Many people who smoked and chewed tobacco products, especially in the 1950s-1970s, started to suffer from mouth, lung, throat and stomach cancers, glaucoma, heart disease, respiratory complications and other illnesses. Meanwhile, the tobacco companies plead the 5th. In other words, they simply remained quiet or denied every accusation that their product was causing all these ailments. However, in 1998, after many lawsuits, 48 states came out in one major lawsuit, known as the Master Tobacco Settlement, against these companies and won!
Did You Know?
- Worldwide, someone dies from tobacco-related causes every 7 seconds.
- Almost 440,000 people die from smoking-related illnesses in the U.S. every year - more than from alcohol, car crashes, homicides, illicit drug use and risky sexual behaviors combined.
- Inhaled tobacco smoke contains over 4,800 chemicals, including carbon monoxide, formaldehyde, arsenic and lead.
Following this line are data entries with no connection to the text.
/-- Whether a term stands for an instruction word. -/
def isWord (i : Instr) : Bool :=
  match i with
  | .add _ _ _ => true
  | .sub _ _ _ => true
  | .and _ _ _ => true
  | .or _ _ _ => true
  | .xor _ _ _ => true
  | .andn _ _ _ => true
  | .shl _ _ _ => true
  | .shr _ _ _ => true
  | .sar _ _ _ => true
  | .rol _ _ _ => true
  | .min _ _ _ => true
  | .max _ _ _ => true
  | .minu _ _ _ => true
  | .maxu _ _ _ => true
  | .slt _ _ _ => true
  | .sltu _ _ _ => true
  | .seq _ _ _ => true
  | .clz _ _ => true
  | .popc _ _ => true
  | .mul _ _ _ => true
  | .mulh _ _ _ => true
  | .mulhu _ _ _ => true
  | .div _ _ _ => true
  | .divu _ _ _ => true
  | .rem _ _ _ => true
  | .remu _ _ _ => true
  | .addi _ _ _ => true
  | .andi _ _ _ => true
  | .ori _ _ _ => true
  | .xori _ _ _ => true
  | .shli _ _ _ => true
  | .shri _ _ _ => true
  | .sari _ _ _ => true
  | .slti _ _ _ => true
  | .li _ _ => true
  | .lih _ _ => true
  | .sel _ _ _ => true
  | .b _ _ _ _ => true
  | .j _ => true
  | .jal _ => true
  | .jalr _ _ _ => true
  | .start _ _ _ => true
  | .endt => true
  | .nop => true
  | .ld _ _ _ _ => true
  | .st _ _ _ _ => true
  | .ldv _ _ _ => true
  | .recl _ _ => true
  | .fence _ => true
  | .pool _ => true
  | .copy _ _ _ => true
  | .copyc _ _ _ => true
  | .halo _ _ _ => true
  | .wmark _ _ _ _ => true
  | .send _ _ => true
  | .reply _ _ => true
  | .recvp _ _ => true
  | .recvpCancel _ => true
  | .atomAdd _ _ _ => true
  | .atomMax _ _ _ => true
  | .atomMin _ _ _ => true
  | .atomMaxu _ _ _ => true
  | .atomMinu _ _ _ => true
  | .atomSwap _ _ _ => true
  | .atomCas _ _ _ => true
  | .atomOr _ _ _ => true
  | .atomAnd _ _ _ => true
  | .atomXor _ _ _ => true
  | .atomFmax32 _ _ _ => true
  | .cadd _ _ => true
  | .cread _ _ => true
  | .carm _ _ _ => true
  | .cset _ _ => true
  | .cflt _ _ => true
  | .cwait _ _ _ => true
  | .qwait _ _ _ => true
  | .chbind _ _ _ => true
  | .chset _ _ _ => true
  | .chq _ _ _ => true
  | .rdrem _ _ _ => true
  | .rdsend _ _ _ => true
  | .thdr _ _ => true
  | .tsth _ _ => true
  | .tmake _ _ _ => true
  | .tset _ _ _ => true
  | .tget _ _ => true
  | .lease => true
  | .mrel => true
  | .mstat _ => true
  | .mma _ _ _ => true
  | .mmag _ _ _ _ => true
  | .mzero _ => true
  | .mdrain _ _ => true
  | .tcvt _ _ => true
  | .aqadd _ _ _ => true
  | .jqnext _ _ => true
  | .ptcfg _ _ => true
  | .pset _ _ => true
  | .pget _ _ _ => true
  | .psum _ _ => true
  | .nextev _ _ => true
  | .evsend _ _ => true
  | .snap => true
  | .rollb _ => true
  | .slog _ _ => true
  | .fossil _ => true
  | .horiz _ _ => true
  | .rkey _ _ => true
  | .rtab _ _ => true
  | .rdraw _ => true
  | .ready _ => true
  | .nest _ _ => true
  | .nexti _ _ => true
  | .phase _ _ _ => true
  | .cbar _ => true
  | .cbarx _ => true
  | .cbcast _ _ _ => true
  | .credAdd _ _ _ => true
  | .credMin _ _ _ => true
  | .credMax _ _ _ => true
  | .credOr _ _ _ => true
  | .credAnd _ _ _ => true
  | .gmem _ _ => true
  | .sbind _ _ => true
  | .sfree _ => true
  | .spos _ _ => true
  | .srep _ => true
  | .vbcast _ _ => true
  | .vext _ _ _ => true
  | .vins _ _ _ => true
  | .trap _ => true
  | .brk => true
  | .halt => true
  | .csrr _ _ => true
  | .csrw _ _ => true
  | .pmrd _ _ => true
  | .vadd _ _ _ _ => true
  | .vsub _ _ _ _ => true
  | .vmul _ _ _ _ => true
  | .vfma _ _ _ _ => true
  | .vfms _ _ _ _ => true
  | .vnfma _ _ _ _ => true
  | .vmin _ _ _ _ => true
  | .vmax _ _ _ _ => true
  | .vabs _ _ _ => true
  | .vneg _ _ _ => true
  | .vcmp _ _ _ _ _ => true
  | .vsel _ _ _ _ => true
  | .vcvt _ _ _ => true
  | .vmov _ _ _ => true
  | .vidx _ => true
  | .vdiv _ _ _ _ => true
  | .vand _ _ _ _ => true
  | .vor _ _ _ _ => true
  | .vxor _ _ _ _ => true
  | .vnot _ _ _ => true
  | .vshl _ _ _ _ => true
  | .vshr _ _ _ _ => true
  | .vsar _ _ _ _ => true
  | .vmulh _ _ _ _ => true
  | .vexp2 _ _ => true
  | .vlog2 _ _ => true
  | .vrcp _ _ => true
  | .vrsq _ _ => true
  | .vsqrt _ _ => true
  | .vperm _ _ _ => true
  | .vred _ _ _ _ => true
  | .vscan _ _ _ _ => true
  | .vrnd _ => true
  | .vrndu _ => true
  | .pand _ _ _ => true
  | .por _ _ _ => true
  | .pxor _ _ _ => true
  | .pnot _ _ => true
  | .pcnt _ _ => true
  | .pfirst _ _ => true
  | .pmask _ => true
  | .anop => true
  | .variableLatencyResult _ => false
  | .taskEnd _ _ => false
  | .deferredFault _ _ => false
  | .waitExpiry _ _ => false
  | .catenaryArrival _ _ => false
  | .catenaryWithdrawal _ _ => false
  | .catenaryCompletion _ _ => false
  | .taskDispatch _ => false
  | .starve _ _ => false
  | .stealAttempt _ => false
  | .stealBackoffExpiry _ => false
  | .stealRequest _ => false
  | .stealServe _ => false
  | .stealAnswer _ => false
  | .msgArrival _ => false
  | .replyArrival _ => false
  | .refusedReply _ => false
  | .refusedHalted _ => false
  | .refusedUnbound _ => false
  | .refusedNocore _ => false
  | .taggedArrival _ => false
  | .atomRequest _ => false
  | .atomPerform _ => false
  | .atomr _ => false
  | .drainMerge _ => false
  | .caddm _ => false
  | .counterPendingPush _ _ => false
  | .engineFaultSetting _ => false
  | .rdreq _ => false
  | .rdreqPerform _ => false
  | .rddata _ => false
  | .contrib _ => false
  | .contribAccept _ _ => false
  | .diePartial _ => false
  | .timedArrival _ => false
  | .cancelArrival _ => false
  | .timedResend _ => false
  | .cancelSend _ => false
  | .faultRecord _ => false
  | .releaseArrival _ => false
  | .hostReport _ => false
  | .stationMessage _ => false
  | .get _ => false
  | .put _ => false
  | .gcopy _ => false
  | .move _ => false
  | .haloRequest _ => false
  | .copyBeat _ => false
  | .putx _ => false
  | .outboundEnvelope _ => false
  | .inboundMessage _ _ _ _ _ => false
  | .linkDown _ _ => false
  | .turntableRunEnd _ _ => false
  | .mzeroRun _ _ => false
  | .mmaRun _ _ => false
  | .mdrainRun _ _ => false
  | .tileUnitRun _ => false
  | .engineCommandComplete _ => false
  | .jqnextServe _ => false
  | .claimServe _ => false
  | .storeLanePerform _ _ => false
  | .sliceLoadServe _ => false
  | .heldWritePerform _ _ => false
  | .versionHoldExpiry _ _ => false
  | .ldvHoldExpiry _ => false
  | .watermarkStallExpiry _ _ => false
  | .rdsendExpiry _ _ => false
  | .leaseExpiry _ _ => false
  | .lineEviction _ _ => false
  | .translationFill _ _ => false
  | .walkComplete _ _ => false
  | .pagereqHoldExpiry _ _ => false
  | .poolClearDone _ => false
  | .softErrorCorrected _ => false
  | .uncorrectableError _ => false
  | .launchDispatch _ => false
  | .go _ => false
  | .goComplete _ => false
  | .sweep _ => false
  | .launchEnd _ => false
  | .quantumTapArrival _ => false
  | .quantumClose _ => false
  | .preemptStop _ => false
  | .contextSave _ => false
  | .translationBroadcast _ => false
  | .loadImage _ _ _ => false
  | .launch _ _ => false
  | .cancelLaunch _ _ => false
  | .preempt _ _ => false
  | .resume _ _ => false
  | .mapPages _ _ => false
  | .unmapPages _ _ => false
  | .tlbflush _ _ => false
  | .queryDomainState _ _ => false
  | .querySliceCapacities _ _ => false
  | .queryHarvestState _ _ => false
  | .queryPackageFigures _ _ => false
  | .pmread _ _ => false
  | .partcfg _ _ => false
  | .reset _ _ => false
  | .cqhead _ _ => false
  | .registerWrite _ _ _ => false
  | .bar4Read _ _ => false
  | .bar4Write _ _ _ => false
  | .freeze _ => false
  | .thaw _ => false
  | .debugEnable _ => false
  | .powerGood => false
  | .overtemp => false
  | .undecodableWord _ _ _ => false
  | .streamBeatArrival _ _ _ => false
  | .inboundPutx _ _ _ _ _ => false
  | .coolantLimitDerate _ => false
At least 69 of these chemicals are known to cause cancer.
- Secondhand smoke has higher concentrations of toxins than inhaled smoke which causes lung cancer and premature death in 3,000 nonsmokers each year.
- Soon after new smokers begin smoking regularly they may notice more coughing, more respiratory illnesses and decreased physical fitness.
- If you're age 18 and you don't smoke or use other tobacco products, chances are you won't ever start.
- After 15 years, a former smoker's risk of death returns nearly the level of a person who has never smoked.
- The tobacco industry spends 42.1 million dollars a year for advertising in Hawaii.
- 1.7 million packs of cigarettes are bought and/or smoked by youth each year. 1,400 youth in Hawaii become daily smokers each year.
- A statewide collaborative effort between law enforcement, merchants, schools, government and prevention agencies has contributed to a significant decrease in tobacco use in Hawaii: 60% decrease in middle schools and 40% decrease in high school students.